Fiziksel aktivite, günlük yaşam içerisinde kas ve eklemlerimizi kullanarak enerji tüketimi ile gerçekleşen herhangi bir bedensel hareket olarak tanımlanmaktadır. Bireylerin fiziksel ve ruhsal sağlığının geliştirilmesinde katkı oluşturmanın yanı sıra toplum refahını, çevrenin korunmasını teşvik ederek gelecek nesillere yönelik bir yatırım oluşturmaktadır.

Hareketsiz yaşam, modern toplumlar için en önemli problemlerin başında yer almaktadır. Fiziksel inaktivite kalp hastalıkları, inme, Tip 2 diyabet, demans, meme ve kolon kanseri gibi çeşitli kronik hastalıkların riskini arttırmaktadır. Fiziksel aktivite yapmayan bireylerin ölüm riski aktif bireylere göre %20 ila %30 daha fazladır.

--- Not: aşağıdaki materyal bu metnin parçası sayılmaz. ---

/-- R286. -/
def execMonitorRead (t : StrandId) (s : State) : Out :=
  resumeWait s t (fun w => match w with | .mwait d a => some (execMwait d a) | _ => none)

/-- R287: the arrivals of a strand's issued `bar` instructions. -/
def execBarArrive (t : StrandId) (s : State) : Out :=
  .next ((List.range 6).foldl (fun s l => match s.strand? t with | some x => barArrive s x l | none => s) s)

/-! ## Element groups and settling (R179, R187) -/

/-- R179: the next element group of the chaining instruction a strand has in progress. -/
def execMicroOpIssue (t : StrandId) (s : State) : Out :=
  resumeWait s t (fun w => match w with | .micro x _ => some (fun s => if issues s s.cpu.cluster then chain s 0 x 1 else .next s) | _ => none)

/-- R187. -/
def execSettleComplete (t : StrandId) (s : State) : Out :=
  resumeWait s t (fun w => match w with
    | .settle (some v) false => some (execSettle v)
    | .settle (some v) true => some (execSettleNf v)
    | .settle none false => some execSettleAll
    | .settle none true => some execSettleNfAll
    | _ => none)

/-! ## Thaw threads (R180 to R183, R196) -/

/-- Four thaw threads per cluster. -/
def thawThreads : Nat := 4

/-- An operand that waits for another entry. -/
def DOp.isLink : DOp → Bool | .link _ => true | _ => false

/-- An entry is ready (R180); one with a FAULTED source is resolved without a thread. -/
def DivEntry.ready (e : DivEntry) : Bool :=
  !e.taken && !(e.a.isLink || e.b.isLink || e.c.isLink) && e.faultedSrc.isNone

/-- An operand's bits; one the operation lacks reads 0. -/
def DOp.bits : DOp → Word | .val b => b | .faulted b _ => b | _ => 0

/-- How many operands the entry has. -/
def DivEntry.nsrc (e : DivEntry) : Nat := ([e.a, e.b, e.c].filter (· != .absent)).length

/-- The info word (Table 7.4). -/
def DivEntry.info (e : DivEntry) : Nat :=
  (match e.app with | some p => p.fid | none => 0) * 2 ^ 24 + e.fmt * 2 ^ 18 + e.op * 2 ^ 12 + e.rm * 2 ^ 9 + (if e.fz then 256 else 0) +
    e.nsrc * 64

/-- A thaw thread in thaw context at the start of a user handler (R181). -/
def thawStrand (c k : Nat) (e : DivEntry) (hpc desc : Word) : Strand :=
  let x := Strand.start (.thaw c k) e.tenant c hpc .u
  let regs := ((((x.regs.s.set 1 e.a.bits).set 2 e.b.bits).set 3 e.c.bits).set 4 (BitVec.ofNat 64 e.info)).set 5 desc
  { x with serves := some e.id, regs := { x.regs with s := regs },
           ctl := { x.ctl with mr := BitVec.ofNat 25 (e.fmt + e.rm * 1024 + (if e.fz then 2 ^ 15 else 0)) } }

/-- What a built-in handler does with an entry: its result, or none where the user's handler takes it (R183, R196). -/
def builtin (e : DivEntry) : Option FRes :=
  let n (o : DOp) : Nat := o.bits.toNat
  match e.app with
  | some p => if e.replay then applyElem e.fmt e.fz p.lo p.hi p.deg p.coef (n e.a) else none
  | none => some (elemOp e.op e.fmt e.rm e.fz e.sat (n e.a) (n e.b) (n e.c))

/-- A thaw thread that runs a built-in handler: what it does is one step, the fill (R183). -/
def builtinThread (c k : Nat) (e : DivEntry) : Strand := { thawStrand c k e 0 0 with resid := .off }
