-- ==== Sys2Proof/Certificates/Slice0/Obligations.lean ====
section
/-! DEFINITION. The statements of this model for the provers. -/

open Sys2Proof Sys2Proof.Machine

/-- R107, R108: the results of the 21 register-register instructions and of their `.w` forms, on every operand. A form `.w` works
on 32-bit operands and sign-extends. Each clause says that the instruction completes with that value in d. -/
def Obligations.AluResults : Prop :=
  ∀ (s : State) (d a b : SReg) (w : Bool) (x y : Word), readable s [a, b] (some d) = some [x, y] →
    let gives (i : Instr) (f : (n : Nat) → BitVec n → BitVec n → BitVec n) : Prop :=
      exec i s = .next (computed s [a, b] d
        (if w then (f 32 (x.setWidth 32) (y.setWidth 32)).signExtend 64 else f 64 x y))
    gives (.add d a b w) (fun n p q => BitVec.ofNat n (p.toNat + q.toNat)) ∧
    gives (.sub d a b w) (fun n p q => BitVec.ofInt n (p.toInt - q.toInt)) ∧
    gives (.mul d a b w) (fun n p q => BitVec.ofInt n (p.toInt * q.toInt)) ∧
    gives (.mulh d a b w) (fun n p q => BitVec.ofInt n ((p.toInt * q.toInt) >>> n)) ∧
    gives (.mulhu d a b w) (fun n p q => BitVec.ofNat n ((p.toNat * q.toNat) >>> n)) ∧
    gives (.div d a b w) (fun n p q =>
      if q = 0 then (if p.msb then BitVec.intMin n else BitVec.intMax n) else BitVec.ofInt n (p.toInt.tdiv q.toInt)) ∧
    gives (.divu d a b w) (fun n p q => if q = 0 then BitVec.allOnes n else BitVec.ofNat n (p.toNat / q.toNat)) ∧
    gives (.rem d a b w) (fun n p q => if q = 0 then p else BitVec.ofInt n (p.toInt.tmod q.toInt)) ∧
    gives (.remu d a b w) (fun n p q => if q = 0 then p else BitVec.ofNat n (p.toNat % q.toNat)) ∧
    gives (.and d a b w) (fun _ p q => p &&& q) ∧
    gives (.or d a b w) (fun _ p q => p ||| q) ∧
    gives (.xor d a b w) (fun _ p q => p ^^^ q) ∧
    gives (.sll d a b w) (fun n p q => BitVec.ofNat n (p.toNat * 2 ^ (q.toNat % n))) ∧
    gives (.srl d a b w) (fun n p q => BitVec.ofNat n (p.toNat / 2 ^ (q.toNat % n))) ∧
    gives (.sra d a b w) (fun n p q => BitVec.ofInt n (p.toInt / 2 ^ (q.toNat % n))) ∧
    gives (.slt d a b w) (fun n p q => BitVec.ofNat n (if p.toInt < q.toInt then 1 else 0)) ∧
    gives (.sltu d a b w) (fun n p q => BitVec.ofNat n (if p.toNat < q.toNat then 1 else 0)) ∧
    gives (.min d a b w) (fun n p q => BitVec.ofInt n (Min.min p.toInt q.toInt)) ∧
    gives (.max d a b w) (fun n p q => BitVec.ofInt n (Max.max p.toInt q.toInt)) ∧
    gives (.minu d a b w) (fun n p q => BitVec.ofNat n (Min.min p.toNat q.toNat)) ∧
    gives (.maxu d a b w) (fun n p q => BitVec.ofNat n (Max.max p.toNat q.toNat))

 Fiziksel hareketsizlik yalnızca yetişkinler için değil, çocuklar ve gençler için de ciddi bir sağlık riski taşımaktadır.

Bakanlığımızca yapılan Türkiye Beslenme ve Sağlık Araştırması 2017 verilerine göre 15 yaş ve üzeri bireylerde düşük fiziksel aktivite düzeyinin cinsiyete göre dağılımı kadınlarda %53,1 iken erkeklerde %31.7’dir.

Dünya Sağlık Örgütü ile birlikte yürütülen Türkiye Çocukluk Çağı (ilkokul 2. Sınıf öğrencileri) Şişmanlık Araştırması COSI-TUR 2022 sonuçlarına bakıldığında ailelerin ifadelerine göre çocukların %74,8’i spora vakit ayırmamaktadır. Çocukların %19,3’ü haftada “1 saat ve altında” ve %5,0’i haftada “2-7 saat arasında” spora vakit ayırmaktadır.

Günlük yaşamı mümkün olduğunca aktif geçirmek sağlıklı bir yaşamın ilk adımıdır. Sağlığın korunması ve geliştirilmesi için haftada 150 dakikalık (haftanın 5 günü 30 dakikalık) orta şiddette bir egzersiz yetişkinler açısından yeterlidir. 1-4 yaş arası çocuklar, gün içinde farklı şiddetlerde toplam 180 dakikalık fiziksel aktivite yapmalıdırlar. 5-18 yaş arasındaki çocuk ve ergenler için ise, günde 60 dakika, orta şiddetliden yüksek şiddetli aktivitelere doğru şiddeti değişen aktiviteler önerilmektedir. Daha fazla yarar elde edebilmek ve sağlığı koruyup geliştirebilmek için düzenli fiziksel aktivite yapılmalı ve yaşamın bir parçası hâline getirilmelidir.

Orta şiddetli aktiviteler sırasında kişi konuşabilir fakat şarkı söyleyemez. Hızlı yürümek, düşük tempolu koşular, dans etmek, ip atlamak, yüzmek, masa tenisi oynamak, yavaş tempoda bisiklet sürmek vb. orta şiddetli aktivite örnekleridir.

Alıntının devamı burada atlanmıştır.